## TASK DESCRIPTION:
Could you please find each line in the records that contains the word "onPort" and copy it?

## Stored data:
-- ==== Sys2Proof/Machine/Peer.lean ====
section
/-! DEFINITION. Zalak ports: flits received, replays, losses and training, and the messages of peers: requests executed here
and the answers to the device's own (R38 to R47, R155, R205). -/

namespace Sys2Proof.Machine

/-! ### Flits (R38 to R41) -/

/-- A message from its header and the data of its head flit. -/
def parseMsg (b : List Byte) : Msg :=
  let n := fun o k => leNat ((b.drop o).take k)
  let len := n 16 2
  { addr := BitVec.ofNat 64 (n 0 8), tgt := n 8 2 % 1024, src := n 10 2 % 1024, op := n 12 1, flags := n 13 1, tag := n 14 2, len := len,
    rsvOk := decide (n 8 2 < 1024 ∧ n 10 2 < 1024 ∧ n 13 1 < 4 ∧ n 18 6 = 0), data := (b.drop 24).take (min len 224) }

/-- R39: a target takes the message. One longer than its OP admits, or a stream block where the part has not advertised that it can
hold them, counts as a protocol error too (DESIGN CHOICE, log entry 22). -/
def msgOk (s : State) (m : Msg) : Bool :=
  m.rsvOk && decide (1 ≤ m.op ∧ m.op ≤ 9) && m.tgt == s.mg.fabricNo &&
    (if m.op = 7 then decide (m.len ≤ 4240) && s.mg.streamCap else decide (m.len ≤ 4096))

/-- An answer to a message, on the port it came by. -/
def reply (s : State) (p : Nat) (m : Msg) (op : Nat) (data : List Byte) : State :=
  sendMsg s p { addr := m.addr, tgt := m.src, src := s.mg.fabricNo, op := op, flags := 2, tag := m.tag, len := data.length, rsvOk := true,
                data := data }

/-- Error responses that found no room go out as room comes (R39, R40). -/
def flushErrs (s : State) (p : Nat) : State :=
  (zportAt s p).errs.foldl (fun t m =>
    if zRoom t p 1 then reply (onPort t p (fun z => { z with errs := z.errs.drop 1 })) p m 9 [] else t) s

/-- A message received whole (R39). -/
def takeMsg (s : State) (p : Nat) (m : Msg) : State :=
  if msgOk s m then onPort s p (fun z => { z with rx := z.rx ++ [m] })
  else onPort s p (fun z => { z with protoErr := z.protoErr + 1, errs := z.errs ++ [m] })

/-- Flits that an ACK acknowledges leave the replay buffer. -/
def ackTo (z : ZPort) (a : Nat) : ZPort :=
  { z with tx := z.tx.filter (fun e => !decide ((a + 4096 - e.1) % 4096 < 2048)) }

/-- What an accepted flit carries (R38, R40): a message's head or more of it, or the sequence number to replay from. A head that comes
while an earlier message of the port is only partly received takes its place (DESIGN CHOICE, log entry 22). -/
def takeBody (s : State) (p kind : Nat) (body : List Byte) : State :=
  match kind, (zportAt s p).part with
  | 1, _ =>
    let m := parseMsg body
    if m.data.length = m.len then takeMsg (onPort s p (fun z => { z with part := none })) p m
    else onPort s p (fun z => { z with part := some (m, m.len - m.data.length) })
  | 2, some (m, left) =>
    let m := { m with data := m.data ++ body.take (min left 248) }
    if left ≤ 248 then takeMsg (onPort s p (fun z => { z with part := none })) p m
    else onPort s p (fun z => { z with part := some (m, left - 248) })
  | 3, _ => onPort s p (fun z => { z with resend := some (leNat (body.take 2) % 4096) })
  | _, _ => s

## EXERCISE OUTPUT:
    if zRoom t p 1 then reply (onPort t p (fun z => { z with errs := z.errs.drop 1 })) p m 9 [] else t) s
  if msgOk s m then onPort s p (fun z => { z with rx := z.rx ++ [m] })
  else onPort s p (fun z => { z with protoErr := z.protoErr + 1, errs := z.errs ++ [m] })
    if m.data.length = m.len then takeMsg (onPort s p (fun z => { z with part := none })) p m
    else onPort s p (fun z => { z with part := some (m, m.len - m.data.length) })
    if left ≤ 248 then takeMsg (onPort s p (fun z => { z with part := none })) p m
    else onPort s p (fun z => { z with part := some (m, left - 248) })
  | 3, _ => onPort s p (fun z => { z with resend := some (leNat (body.take 2) % 4096) })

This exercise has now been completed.